* _What to work on_:
Copy the lines below exactly. Start at the first and finish with the line containing "[lowest [reserved layoutHapticConfig".

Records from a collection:
☆ ☆ ☆ ☆ ☆

def checkHapticConfig (s : State) (c : Cmd) : Ruling :=
  let d := c.d
  let k := hapNo s c.t (dget d 16 1)
  let v := hapOf s (k.getD 16)
  let out := fun (o lo hi : Nat) => decide (dget d o 2 < lo || dget d o 2 > hi)
  ruling
    [lowest [reserved layoutHapticConfig d, (out 18 50 350, badParam 0x12), (out 20 500 10000, badParam 0x14),
       (decide (dbits d 24 0 4 ≠ 0) && (decide (dget d 22 2 < dget d 20 2) || decide (dget d 22 2 > 10000)), badParam 0x16),
       (decide (dbits d 24 0 4 > 8), badParam 0x18), (decide (dbits d 25 0 5 = 0 || dbits d 25 0 5 > 16), badParam 0x19),
       (out 26 0 10000, badParam 0x1A), (out 28 50 400, badParam 0x1C)],
     failIf k.isNone (notOwner 0x10),
     failIf (decide (v.stage = .driving) || decide (v.stage = .braking) || decide (v.stage = .gap) || hapPlayPending s (k.getD 16))
       (badState 0x10)]
    (yes .f none [k.getD 16])

/-- A channel takes the configuration of a HAPTIC_CONFIG (14 R629). -/
def configureHaptic (s : State) (c : Nat) (d : Descriptor) : State :=
  modHap s c fun v => { v with
    stage := .idle, clip := false, cause := 0, track := dbit d 17 0, f0 := dget d 18 2, rated := dget d 20 2, odMv := dget d 22 2,
    odHalf := dbits d 24 0 4, brakeMax := dbits d 25 0 5, brakeMv := dget d 26 2, maxMa := dget d 28 2,
    half := halfOf (dget d 18 2), missRun := 0, clampRun := 0, drive := 0, waiting := none }

def startHapticConfig (s : State) (f : Flight) : State := finishDone (configureHaptic s (f.aux.headD 16) f.desc) f

/-- The instant a PLAY or STOP asks for (14 R622, 04 R194). -/
def hapInstant (s : State) (c : Cmd) : Option Nat :=
  if classOf c.d = 3 then some (c.a + 8000) else if dbit c.d 18 0 then some (c.a + 40000)
  else tickOfInstant s (dget c.d 20 4) (dget c.d 24 4)

def checkHapticTimed (play : Bool) (s : State) (c : Cmd) : Ruling :=
  let d := c.d
  let k := hapNo s c.t (dget d 16 1)
  let c3 := decide (classOf d = 3)
  let named := !c3 && !dbit d 18 0
  let want := hapInstant s c
  let late : Verdict := { status := 11, reason := 1, inst := some (c.a + 40000) }
  ruling
    [lowest [reserved [(16, 0, 16), (18, 0, 1), (20, 0, 64)] d,
       (if play then decide (dget d 17 1 = 0 || dget d 17 1 > 160) else decide (dget d 17 1 ≠ 0), badParam 0x11),
       (c3 && dbit d 18 0, badParam 0x12), (!named && decide (dget d 20 4 ≠ 0), badParam 0x14),
       (if named then decide (dget d 24 4 ≥ s.tl.epochTicks) else decide (dget d 24 4 ≠ 0), badParam 0x18)],
     failIf k.isNone (notOwner 0x10), fenceCheck s c (if c3 then none else want),
     failIf (play && decide ((hapOf s (k.getD 16)).stage = .unconfigured)) (badState 0x10),
     if c3 then none else failIf (match want with | some t => decide (t < c.a + 40000) | none => true) late]
    (yes .af (if c3 then none else want) [k.getD 16, want.getD 0, 0])
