/-- TC_STATUS. -/
def tcStatus (s : State) (p : Nat) : Nat :=
  let v := portOf s p
  let dis := decide (v.head ≠ 0x0F) && decide ((headOf s v.head).state = .disabled) && v.configured
  (v.modes.zipIdx.foldl (fun n x => n + x.1 * 4 ^ x.2) 0) + 256 * v.set + 2 ^ 28 * b2n v.selftest + 2 ^ 29 * b2n v.capture.isSome +
    2 ^ 30 * b2n dis + 2 ^ 31 * b2n v.cfg.enable

end Sys2Proof.Machine
end

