/-- Bits of CR_STATUS are cleared, but for those set in the present tick (00 R10, 06 R268). -/
def clearErr (s : State) (f r v : Nat) : State :=
  modCr s f r fun c =>
    let m := maskOff (v % 8) (if c.errAt = now s then c.errNew else 0)
    { c with dbErr := c.dbErr && !m.testBit 0, cfgErr := c.cfgErr && !m.testBit 1, fetchErr := c.fetchErr && !m.testBit 2 }

/-- A doorbell write that is ignored sets DB_ERR (06 R271). -/
def dbError (s : State) (f r : Nat) : State := markErr s f r 0

/-- CR_TAIL of an answering ring (06 R270, R271, R265). Behind descriptors that wait for a CC_HEAD write the new ones wait
as well (06 R274). -/
def ringDoorbell (s : State) (f r v : Nat) : State :=
  let c := crOf s f r
  if c.disablePending then s
  else if !c.enable || v ≥ 2 ^ c.sizeLog2 then dbError s f r
  else
    let n := (v + 2 ^ c.sizeLog2 - c.tail) % 2 ^ c.sizeLog2
    let s := setCr s f r { c with tail := v, handed := c.handed + n }
    if c.handed = 0 then showDescriptors s f r else s

/-- CC_HEAD of an answering ring (06 R274, R271, R287). -/
def completionDoorbell (s : State) (f r v : Nat) : State :=
  let c := crOf s f r
  if !c.ccEnable || v ≥ 2 ^ c.ccSizeLog2 then dbError s f r
  else
    let moved := (v + 2 ^ c.ccSizeLog2 - c.ccHead) % 2 ^ c.ccSizeLog2
    let used := c.ccUsed - moved
    let waiting := ((fnOf s f).held.filter fun h => h.isCompletion && h.addr.isNone && decide (h.ring = r)).length
    let (due, g) := c.sig.rearmed (now s) c.ccModCount c.ccModTime (used - waiting)
    let s := setCr s f r { c with ccHead := v, ccUsed := used, sig := g }
    let s := if due then sendMessage s f r else s
    showDescriptors s f r

/-- EV_HEAD[n] (18 R741, 06 R271, R287). -/
def eventDoorbell (s : State) (f n p v : Nat) : State :=
  let e := evRing s p
  if !e.enable || v ≥ 2 ^ e.sizeLog2 then modFn s f fun x => { x with evDbErr := true, evDbRing := n, evDbAt := some (now s) }
  else
    let moved := (v + 2 ^ e.sizeLog2 - e.head) % 2 ^ e.sizeLog2
    let s := (e.records.take moved).foldl ackRecord s
    let rest := e.records.drop moved
    let waiting := ((fnOf s f).held.filter fun h => !h.isCompletion && h.addr.isNone && decide (h.ring = n)).length
    let (due, g) := e.sig.rearmed (now s) e.modCount e.modTime (rest.length - waiting)
    let s := setEvRing s p { e with head := v, records := rest, sig := g }
    if due then sendMessage s f (4 + n) else s

/-- CR_HEAD passes the slots whose descriptors have arrived or failed, in order (06 R275). -/
def passHead (f r : Nat) : Nat → State → State
  | 0, s => s
  | n + 1, s =>
    let c := crOf s f r
    match s.visible.find? fun v => decide (v.src = ⟨f, r, c.head⟩) && !v.passed with
    | some v => if v.desc.isSome || v.failed ≠ 0 then
        let s := s.modVisible fun l => l.map fun x => if x.src = v.src && x.admitted = v.admitted then { x with passed := true } else x
        passHead f r n (setCr s f r { c with head := (nextIndex c.head c.sizeLog2).1 })
      else s
    | none => s

def passHeads (s : State) (f r : Nat) : State := passHead f r s.visible.length s

/-- The descriptor of a slot whose data is still to come: the one made visible first (06 R275). -/
def openFetch (s : State) (src : CmdSrc) : Option Visible :=
  s.visible.find? fun v => decide (v.src = src) && v.desc.isNone && decide (v.failed = 0)
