/-- Whether the frame a waiting change named has passed and nothing but lateness keeps it (02 R78): a held update, and what
is held with one, keeps its place (08 R389, 10 R468). A move is late where it has not left its old head by the frame of that. -/
def frameMissed (s : State) (h : Nat) (f : Flight) : Bool :=
  waitsLatch f h && auxNamed f && f.op != 0xE4 &&
    (if f.op = 0x33 then
      decide ((slotOf s (auxSlot f)).head = h) && !(slotOf s (auxSlot f)).moving && decide (auxHead f ≠ h) &&
        decide ((departFrame f + 2 ^ 32 - (headOf s h).frame) % 2 ^ 32 ≥ 2 ^ 31)
    else decide (dueAhead s h f ≥ 2 ^ 31) && !(f.op == 0x31 && auxState f != 1))

/-- Frames between the frame in progress and the latch the stager prepares: a push is latched at its own start. -/
def latchLag (c : HeadCfg) : Nat := if c.kind = .video then 0 else 1

/-- An arrangement as the secure attaches and releases, the layers that leave with their tenancies and those that join with
resumed ones make it at a latch of tick t (03 R120; 19 R767, R770; 05 R238, R250). -/
def atLatch (s : State) (h t : Nat) (l : List (Nat × Nat × LayerState)) : List (Nat × Nat × LayerState) :=
  let returns := fun (sl : Nat) => s.wd.layers.any fun x => x.slot == sl && (match x.leaveAt with | some a => decide (t ≥ a) | none => false)
  let attaches := fun (sl : Nat) => s.flights.any fun f => f.op == 0xE4 && auxSlot f == sl && dget f.desc 18 1 == 0 &&
    decide ((appletOf s (dget f.desc 16 1)).state = .running) && (match f.phase with | .latch g a => g == h && decide (t ≥ a) | _ => false)
  let leaves := fun (o : Nat) => decide (o ≤ 16) && (match (tenOf s o).leaveAt with | some a => decide (t ≥ a) | none => false)
  let joins := fun (o : Nat) => match (tenOf s o).joinAt with | some a => decide (t ≥ a + headLead s h) | none => false
  let kept := (l.filter fun e => !leaves (slotOf s e.1).owner).map fun e =>
    if returns e.1 then (e.1, (slotOf s e.1).owner, (slotOf s e.1).cur)
    else if attaches e.1 && e.2.2.enable then (e.1, 0x1D, secureState e.2.2) else e
  kept ++ ((boundTo s h).filter fun i => (slotOf s i).moving && (moveOf s i).isNone && joins (slotOf s i).owner).map fun i =>
    (i, (slotOf s i).owner, (slotOf s i).cur)

/-- The rectangle an enabled layer shows. -/
def shownRect (c : HeadCfg) (st : LayerState) : List Rect := if st.enable then [clipped c st] else []

/-- What one change makes of a head's layers at the latch n frames ahead, at tick t (08 R383 to R394, 09 R438), and the damage it
brings (09 R421). -/
def latchEffect (s : State) (h n t : Nat) (acc : List (Nat × Nat × LayerState) × List Rect) (f : Flight) :
    List (Nat × Nat × LayerState) × List Rect :=
  let c := (headOf s h).cfg.getD {}
  let (l, d) := acc
  let sl := auxSlot f
  let cur := ((l.find? fun e => e.1 == sl).map (·.2.2)).getD (slotOf s sl).cur
  let without := l.filter fun e => e.1 ≠ sl
  if departs s h n f then (without, d ++ shownRect c cur)
  else if frameMissed s h f then acc
  else if arrives s h n f then
    (if l.any fun e => e.1 == sl then acc else (l ++ [(sl, (slotOf s sl).owner, cur)], d ++ shownRect c cur))
  else if !takenBy s h n t f then acc
  else if f.op = 0x31 && auxState f = 1 then
    let st := layerPayload f.desc
    (l.map fun e =>
      if e.1 = sl then (e.1, e.2.1, st)
      else if st.enable && cur.enable && e.2.2.enable && e.2.1 == (slotOf s sl).owner && e.2.2.z == st.z then
        (e.1, e.2.1, { e.2.2 with z := cur.z })
      else e, d ++ shownRect c cur ++ shownRect c st)
  else if f.op = 0x32 then (without, d ++ shownRect c cur)
  else if f.op = 0x43 then (l, d ++ (pushRects f.desc cur).map (mapRect c cur))
  else acc
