-- ==== Sys2Proof/Machine/AudioRows.lean ====
section
/-! DEFINITION. The audio commands and events (15): one meaning per row. -/

namespace Sys2Proof.Machine

/-- AUDIO_PORT_CONFIG (R671): command that configures a TDM port, converter, jack, tone generator owner or the audio family. -/
def execAudioPortConfig (src : CmdSrc) (d : Descriptor) (s : State) : Answer := .next (ringCommand 0x90 checkPortConfig noCommit src d s)

/-- AUDIO_STREAM_CONFIG (R661): command that configures a playback or capture stream and its ring. -/
def execAudioStreamConfig (src : CmdSrc) (d : Descriptor) (s : State) : Answer :=
  .next (ringCommand 0x91 checkStreamConfig noCommit src d s)

/-- AUDIO_STREAM_START (R662): command that starts a stream, tying frame 0 to its effect sample. -/
def execAudioStreamStart (src : CmdSrc) (d : Descriptor) (s : State) : Answer :=
  .next (ringCommand 0x92 (checkStreamTimed true) noCommit src d s)

/-- AUDIO_STREAM_STOP (R654): command that makes a stream's inputs read zero from its effect sample. -/
def execAudioStreamStop (src : CmdSrc) (d : Descriptor) (s : State) : Answer :=
  .next (ringCommand 0x93 (checkStreamTimed false) noCommit src d s)

/-- AUDIO_ROUTE (R651): command that sets a path gain with crossfade, binds an input source, or binds and masks a bus. -/
def execAudioRoute (src : CmdSrc) (d : Descriptor) (s : State) : Answer := .next (ringCommand 0x94 checkAudioRoute commitAudioRoute src d s)

/-- AUDIO_GAIN (R645): command that ramps an input gain or bus gain. -/
def execAudioGain (src : CmdSrc) (d : Descriptor) (s : State) : Answer := .next (ringCommand 0x95 checkAudioGain noCommit src d s)

/-- AUDIO_FILTER (R646): command that sets a bus's biquad band or limiter. -/
def execAudioFilter (src : CmdSrc) (d : Descriptor) (s : State) : Answer := .next (ringCommand 0x96 checkAudioFilter noCommit src d s)

/-- AUDIO_TONE (R657): command that starts or stops a tone generator's bursts. -/
def execAudioTone (src : CmdSrc) (d : Descriptor) (s : State) : Answer := .next (ringCommand 0x97 checkAudioTone commitAudioTone src d s)

/-- AUDIO_JACK_STATUS (R672): command that writes the 64-byte jack record. -/
def execAudioJackStatus (src : CmdSrc) (d : Descriptor) (s : State) : Answer := .next (ringCommand 0x98 checkJackStatus noCommit src d s)

/-- SAMPLE_START (R641): start of a sink or bus sample, applying timed audio changes and ramps. -/
def execSampleStart (unit : Nat) (ins : List Nat) (s : State) : Answer := .next (unitSampleOf s unit ins)

/-- FRAME_SYNC_EDGE (R642): frame sync edge on a target-mode TDM port, stamped every 64th. -/
def execFrameSyncEdge (port : Nat) (ins : List Nat) (s : State) : Answer := .next (portEdgeOf s port ins)

/-- SYNC_LOST (R643): no frame sync for two periods, stopping the port and faulting its promises. -/
def execSyncLost (port : Nat) (s : State) : Answer := .next (syncLostOf s port)

/-- AUDIO_PERIOD (R663): position record written after PERIOD_FRAMES frames of a stream. -/
def execAudioPeriod (stream : Nat) (s : State) : Answer := .next (audioPeriodOf s stream)

/-- JACK_INSERTION (R666): change of a jack's insertion switch, starting its debounce. -/
def execJackInsertion (jack : Nat) (closed : Bool) (s : State) : Answer := .next (jackSwitch s jack closed)

/-- JACK_DEBOUNCE (R666): insertion change held 100 ms, starting classification. -/
def execJackDebounce (jack : Nat) (s : State) : Answer := .next (jackDebounced s jack)

/-- JACK_CLASSIFIED (R666): classification done, switches set and AUDIO_JACK fired. -/
def execJackClassified (jack type load : Nat) (s : State) : Answer := .next (jackFound s jack type load)

/-- JACK_REMOVAL (R666): removal detected, ramping the headphone driver off. -/
def execJackRemoval (jack : Nat) (s : State) : Answer := .next (jackRemoved s jack)

/-- AUDIO_BUTTON (R667): headset button state held 20 ms and counted. -/
def execAudioButton (jack ohms : Nat) (s : State) : Answer := .next (buttonHeld s jack ohms)

/-- AUDIO_DRIVER (R668): DAC or headphone output current above 250 mA, ramping the driver off. -/
def execAudioDriver (object : Nat) (s : State) : Answer := .next (driverTrip s object)

end Sys2Proof.Machine
end

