-- ==== Sys2Proof/Machine/DmaRows.lean ====
section
/-! DEFINITION. The DMA commands and events (16): one meaning per row. -/

namespace Sys2Proof.Machine

/-- DMA_CHANNEL_CONFIG (R696): command that configures or unconfigures a DMA channel and its status address. -/
def execDmaChannelConfig (src : CmdSrc) (d : Descriptor) (s : State) : Answer :=
  .next (ringCommand 0xA0 checkChannelConfig noCommit src d s)

/-- DMA_COPY (R678): command that copies LEN bytes between spaces on a channel. -/
def execDmaCopy (src : CmdSrc) (d : Descriptor) (s : State) : Answer := .next (ringCommand 0xA1 checkXfer noCommit src d s)

/-- DMA_FILL (R680): command that writes a repeated pattern to a destination range. -/
def execDmaFill (src : CmdSrc) (d : Descriptor) (s : State) : Answer := .next (ringCommand 0xA2 checkXfer noCommit src d s)

/-- DMA_COMPARE (R695): command that compares two ranges and reports the first difference. -/
def execDmaCompare (src : CmdSrc) (d : Descriptor) (s : State) : Answer := .next (ringCommand 0xA3 checkXfer noCommit src d s)

/-- DMA_COPY_2D (R681): command that copies ROWS rows of LEN bytes with source and destination strides. -/
def execDmaCopy2d (src : CmdSrc) (d : Descriptor) (s : State) : Answer := .next (ringCommand 0xA4 checkXfer noCommit src d s)

/-- DMA_RESUME (R689): command that takes a channel out of HALTED and restarts the failing transfer at MOVED. -/
def execDmaResume (src : CmdSrc) (d : Descriptor) (s : State) : Answer := .next (ringCommand 0xA5 checkDmaResume commitDmaResume src d s)

/-- DMA_ABORT (R690): command that stops a channel and aborts all its unfinished transfers. -/
def execDmaAbort (src : CmdSrc) (d : Descriptor) (s : State) : Answer := .next (ringCommand 0xA6 checkDmaAbort commitDmaAbort src d s)

/-- DMA_TRANSFER_DONE (R685): last byte of a transfer visible, writing its DONE. -/
def execDmaTransferDone (src : CmdSrc) (s : State) : Answer :=
  .next (match xferAt s src with | some f => transferDone foldDma s f | none => s)

/-- COMPLETION_TIMEOUT (R686): host read reaching Completion Timeout, halting the channel. -/
def execCompletionTimeout (src : CmdSrc) (addr moved : Nat) (s : State) : Answer := .next (failAccess 1 s (src, false, addr, moved))

/-- UR_CA (R686): host read completing with Unsupported Request or Completer Abort, halting the channel. -/
def execUrCa (src : CmdSrc) (addr moved : Nat) (s : State) : Answer := .next (failAccess 2 s (src, false, addr, moved))

/-- NO_MASTER (R686): host access due while Bus Master Enable is clear or the function sleeps, halting the channel. -/
def execNoMaster (src : CmdSrc) (write : Bool) (addr moved : Nat) (s : State) : Answer := .next (failAccess 3 s (src, write, addr, moved))

/-- POISONED_COMPLETION (R686): poisoned PCIe completion passed on as poison. -/
def execPoisonedCompletion (src : CmdSrc) (ofs len : Nat) (s : State) : Answer :=
  .next (match xferAt s src with | some f => markPoisoned s f ofs len | none => s)

end Sys2Proof.Machine
end

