-- ==== Sys2Proof/Machine/TimelineRows.lean ====
section
/-! DEFINITION. The Timeline, its reference and the wheels (02): one meaning per row. -/

namespace Sys2Proof.Machine

/-- REFERENCE_EDGE (R46): edge on SYNC_IN, accepted or rejected and fed to the Timeline phase detector. -/
def execReferenceEdge (rising : Bool) (interval : Nat) (s : State) : Answer :=
  .next (if clockRuns s then referenceEdgeOf s rising interval else s)

/-- REFERENCE_EDGE_MISSING (R49): expected reference edge absent, counted toward LOSS_COUNT. -/
def execReferenceEdgeMissing (s : State) : Answer := .next (edgeMissing s)

/-- STEER_TIMEOUT (R49): 1,024 epochs without TIMELINE_STEER in HOST mode, entering HOLDOVER. -/
def execSteerTimeout (s : State) : Answer := .next (steerLate s)

/-- SYNC_OUT_PULSE (R47): SYNC_OUT driven active OFFSET ticks after the selected event and inactive WIDTH ticks later. -/
def execSyncOutPulse (s : State) : Answer := .next (syncEdges s)

/-- EPOCH_START (R41): tick offset reaching EPOCH_TICKS, returning to zero and advancing the epoch count. -/
def execEpochStart (sampled : Bool) (s : State) : Answer := .next (epochStartOf s sampled)

/-- TURN_START (R70): start of a 64-cycle wheel turn, selecting the owner served by each wheel. -/
def execTurnStart (t : Turn) (s : State) : Answer := .next (turnStartOf s t)

end Sys2Proof.Machine
end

☆ ☆ ☆ ☆ ☆

* _Answer section_:
def checkHapticConfig (s : State) (c : Cmd) : Ruling :=
  let d := c.d
  let k := hapNo s c.t (dget d 16 1)
  let v := hapOf s (k.getD 16)
  let out := fun (o lo hi : Nat) => decide (dget d o 2 < lo || dget d o 2 > hi)
  ruling
    [lowest [reserved layoutHapticConfig d, (out 18 50 350, badParam 0x12), (out 20 500 10000, badParam 0x14),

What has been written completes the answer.